I have a dataset that looks like:
Hour Flag
1 1
2 1
3 .
4 1
5 1
6 .
7 1
8 1
9 1
10 .
11 1
12 1
13 1
14 1
I want to have an output dataset like:
Total_Hours Count
2 2
3 1
4 1
As you can see, I want to count the number of hours included in each period with consecutive "1s". A missing value ends the consecutive sequence.
How should I go about doing this? Thanks!

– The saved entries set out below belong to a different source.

/-- What an accepted write of NODE_OVR does (R146, R147): the leg goes to its target through OFF, and what its pattern had planned is neither sent nor kept by the node. -/
def override (n : Nat) (v : Word) (s : Dev) : Dev :=
  let y := getBits v 0 3
  let b := bNode n
  let ovr := s.g b F.NODE_MOD_STATUS_OVR
  if getBits v 8 1 = 1 then
    let t : LegState := if getBits v 4 1 = 1 then .high else if getBits v 5 1 = 1 then .low else .off
    let at_ := earliest s (s.portOf n)
    let dt := dtFloor (s.gF b (F.NODE_DT_FIXED.at y))
    let es := fence s n y .off false at_ :: (if t == .off then [] else [fence s n y t false (at_ + dt)])
    ((sendFences n es s).setLeg n y (fun l => { l with release := false })).p b F.NODE_MOD_STATUS_OVR (bitSet ovr y)
  else if bitOf ovr y then
    (s.setLeg n y (fun l => { l with release := true, carry := 0 })).p b F.NODE_MOD_STATUS_OVR (bitClr ovr y)
  else s

/-! ### Auxiliary pairs (R195 to R199) -/

/-- A period start of an auxiliary pair (R196): it follows the last one by AUX_PERIOD, whether the pair runs in the present mode or not. -/
def auxPeriod (i : Nat) (s : Dev) : Dev := if s.enabled (.aux i) && s.tick == (s.auxp i).start / 64 then auxReload i s else s

/-- An accepted enable of a pair: its first period starts 16 ticks later (R196). -/
def auxEnabled (i : Nat) (on : Bool) (s : Dev) : Dev :=
  if on then refreshAux (s.setAux i (fun x => { x with
    start := (s.tick + 16) * 64, carry := 0, pend := none, lat := none, latchAt := none, reloadAt := none, live := false, secFrom := none }))
  else refreshAux s

/-! ### Commits by the host (R180, R185, R358) -/

/-- Why a commit of a string by the host is refused (R186, R358, R476); 0: it is taken. -/
def commitReason (s : Dev) (strs : List Nat) : Nat :=
  if s.mode == .safe then 0x0109
  else if strs.any s.halted then 0x0415
  else if strs.any (fun i => s.gb (bStr i) F.STR_CELL_STATUS_PENDING) then 0x0421
  else 0

/-- STR_COMMIT.GO (R180). During a stop sequence no commit is taken (R73). -/
def goCommit (i : Nat) (s : Dev) : Dev := if stopping s then s else commitString i s

/-- LOAD_ALL (R185). -/
def loadAll (strs auxs : Nat) (s : Dev) : Dev :=
  if stopping s then s
  else
    let s := s.each ((upto 8).filter (bitOf strs)) commitString
    s.each ((upto 8).filter (bitOf auxs)) commitAux

end Sys2Proof.Machine
end

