-- ==== Sys2Proof/Machine/Dispatch.lean ====
section
/-! DEFINITION. One arm for each command: its meaning. -/

namespace Sys2Proof.Machine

You'll need to do this in two steps. First step is making sure the data is sorted properly and determining the number of hours in a consecutive period:
PROC SORT DATA = <your dataset>;
BY hour;
RUN;
DATA work.consecutive_hours;
SET <your dataset> END = lastrec;
RETAIN
total_hours 0
;
IF flag = 1 THEN total_hours = total_hours + 1;
ELSE
DO;
IF total_hours > 0 THEN output;
total_hours = 0;
END;
/* Need to output last record */
IF lastrec AND total_hours > 0 THEN output;
KEEP
total_hours
;
RUN;
Now a simple SQL statement:
PROC SQL;
CREATE TABLE work.hour_summary AS
SELECT
total_hours
,COUNT(*) AS count
FROM
work.consecutive_hours
GROUP BY
total_hours
;
QUIT;